What the task requires: If a line in the entries includes "Machine", show that line.

Stored items:
———
-- ==== Sys2Proof/Machine/Regs.lean ====
section
/-! DEFINITION. The register map of the spec (R48, R50): every register by block, instance and offset,
with its fields' access codes (R22), reset values (R24) and permitted values (R18), as the field
tables of the chapters give them. -/

namespace Sys2Proof.Machine

/-- The register blocks of the address map (R48) and of BAR0 (R58), one per kind of instance. -/
inductive Blk where
  /-- DEV -/ | dev
  /-- PART -/ | part
  /-- FLT but for SRC -/ | flt
  /-- FLT.SRC[s] -/ | src
  /-- NVM -/ | nvm
  /-- ENC.PORT[e] -/ | enc
  /-- ENC.AX[a] -/ | ax
  /-- ENC.GEN[g] -/ | gen
  /-- ENC.HCFG[h] -/ | hcfg
  /-- SWM -/ | swm
  /-- PAQ -/ | paq
  /-- DMA.CH[c] -/ | dma
  /-- DMA.MOVER[m] -/ | mover
  /-- RULE.PAIR0[k], PAIR1[k] -/ | pair
  /-- RULE.STTMO, STFULL, NSTITCH -/ | ruleG
  /-- RULE.RULE[r] -/ | rule
  /-- ZST zone z -/ | zone
  /-- PORT.MODE[k] -/ | pmode
  /-- PORT stream port k -/ | strm
  /-- PORT.RRING[p] -/ | rring
  /-- GPIO bank b -/ | bank
  /-- GPIO.TBP -/ | tbp
  /-- GPIO.IRQ[k] -/ | irq
  /-- GPIO.PIN[p] -/ | pin
  /-- SUPV.CFG, STAT -/ | supv
  /-- SUPV.CONV[t] -/ | conv
  /-- SUPV.IN[i] -/ | supIn
  /-- TILE[t] -/ | tile
  /-- VID[n] -/ | vid
  /-- COR[n] -/ | cor
  /-- FIL[n] -/ | fil
  /-- THR[n] -/ | thr
  /-- FF[n] -/ | ff
  /-- CMPW[n] -/ | cmpw
  /-- SGEN[n] -/ | sgen
  /-- HEAD[n] -/ | head
  /-- FAB[r] -/ | fab
  /-- queue control block of queue Q (R58); also the SPI window's registers for Q = 64 (R82) -/ | qcb
  /-- BAR0 port registers of port k (R58) -/ | bport
  /-- an offset of a mapped block that holds no register and has no owner (R50) -/ | void
  deriving DecidableEq, Repr

/-- A register: block, instance, byte offset inside the instance. -/
structure RKey where
  blk : Blk
  i : Nat
  off : Nat
  deriving DecidableEq, Repr

/-- The order of the register file's canonical form. -/
def RKey.code (k : RKey) : Nat := (k.blk.ctorIdx * 2 ^ 24 + k.i) * 2 ^ 24 + k.off

/-- Access codes of R22. -/
inductive Acc where
  | rw | ro | wo | w1c | rc | wos | rwl
  deriving DecidableEq, Repr

/-- One field: bits [hi:lo], access code, reset value, least and greatest permitted value (R18). -/
structure Fd where
  hi : Nat
  lo : Nat
  acc : Acc
  rst : Nat
  mn : Nat
  mx : Nat
  deriving DecidableEq, Repr

/-- A field of which every value is permitted. -/
def fd (acc : Acc) (hi lo rst : Nat) : Fd := ⟨hi, lo, acc, rst, 0, 2 ^ 32⟩
/-- A field whose permitted values are `mn` to `mx`; the others are reserved encodings (R18). -/
def fdr (acc : Acc) (hi lo rst mn mx : Nat) : Fd := ⟨hi, lo, acc, rst, mn, mx⟩

/-- Registers of one offset, or of `n` offsets `stride` apart. -/
structure RRow where
  off : Nat
  stride : Nat
  n : Nat
  fds : List Fd
  deriving DecidableEq, Repr

/-- A single register row. -/
def r1 (off : Nat) (fds : List Fd) : RRow := ⟨off, 4, 1, fds⟩
/-- A row of `n` registers. -/
def rn (off stride n : Nat) (fds : List Fd) : RRow := ⟨off, stride, n, fds⟩
/-- A 32-bit read-only register that resets to zero. -/
def ro32 (off : Nat) : RRow := r1 off [fd .ro 31 0 0]

open Sys2Proof.Machine.Acc

/-- DEV (R47, R250, R424; PWR, RSTAT, RSTCUT). RDESC and RCOEF are fixed by the ROM. -/
def rowsDev : List RRow := [
  r1 0x10 [fd rc 31 0 0], r1 0x14 [fd ro 31 0 0],
  r1 0x100 [fdr rw 1 0 0 0 2, fd ro 9 8 0],
  r1 0x104 [fd ro 1 0 1, fd ro 2 2 0, fd ro 6 4 1, fd ro 8 8 0, fd ro 31 16 0],
  ro32 0x108, rn 0x4000 4 4096 [fd rc 31 0 0], rn 0x8000 4 256 [fd ro 31 0 0]]

/-- PART (R101, R102): AXUSE, SWUSE, QACT and HWDENY and the caps of QCRED are stored; the rest are views. -/
def rowsPart : List RRow := [
  rn 0x100 4 8 [fd ro 31 0 1], r1 0x120 [fd ro 31 0 1], rn 0x200 4 32 [fd ro 17 0 0],
  rn 0x280 4 32 [fd ro 16 0 0], rn 0x300 4 32 [fd ro 31 0 0],
  rn 0x400 4 256 [fd ro 12 0 0, fd ro 28 16 0], rn 0x800 4 128 [fd ro 31 0 0],
  rn 0x1000 4 1510 [fd ro 31 0 0]]

/-- FLT registers (R408, R410). -/
def rowsFlt : List RRow := [
  r1 0 [fdr rw 2 0 3 0 4, fd wos 8 8 0], r1 4 [fd ro 0 0 0, fd ro 3 1 0, fd ro 14 8 0],
  ro32 8, ro32 0xC, rn 0x20 4 8 [fd ro 31 0 0], rn 0x40 4 16 [fd ro 31 0 0]]

/-- FLT.SRC[s] (R412): CFG, STAT, MLIVE, MLATCH. -/
def rowsSrc : List RRow := [
  r1 0 [fd ro 2 0 0, fd ro 3 3 1],
  r1 4 [fd ro 0 0 0, fd ro 1 1 0, fd ro 2 2 0, fd ro 3 3 0, fd ro 6 4 0, fd ro 31 16 0], ro32 8, ro32 0xC]

/-- NVM registers (R431, R432). -/
def rowsNvm : List RRow := [
  r1 0 [fd ro 0 0 0, fd ro 1 1 0, fd ro 2 2 0, fd ro 3 3 0, fd ro 4 4 0, fd ro 10 8 0, fd ro 19 16 0],
  ro32 4, r1 8 [fd ro 5 0 0], ro32 0xC, r1 0x10 [fd ro 9 0 0, fd ro 31 31 0]]

/-- ENC.PORT[e] (R118–R124). -/
def rowsEnc : List RRow := [
  r1 0 [fdr rwl 2 0 0 0 5, fd rwl 3 3 0, fd rwl 4 4 0, fd rwl 5 5 0, fd rwl 6 6 0, fdr rwl 11 8 8 0 8,
    fd rwl 12 12 0, fd rwl 13 13 0],
  r1 4 [fd ro 0 0 0, fd ro 1 1 0, fd w1c 2 2 0, fd w1c 3 3 0, fd ro 4 4 0, fd ro 5 5 0, fd ro 8 6 0],
  ro32 8, ro32 0xC, ro32 0x10, ro32 0x14]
———
Task result:
-- ==== Sys2Proof/Machine/Regs.lean ====
namespace Sys2Proof.Machine
open Sys2Proof.Machine.Acc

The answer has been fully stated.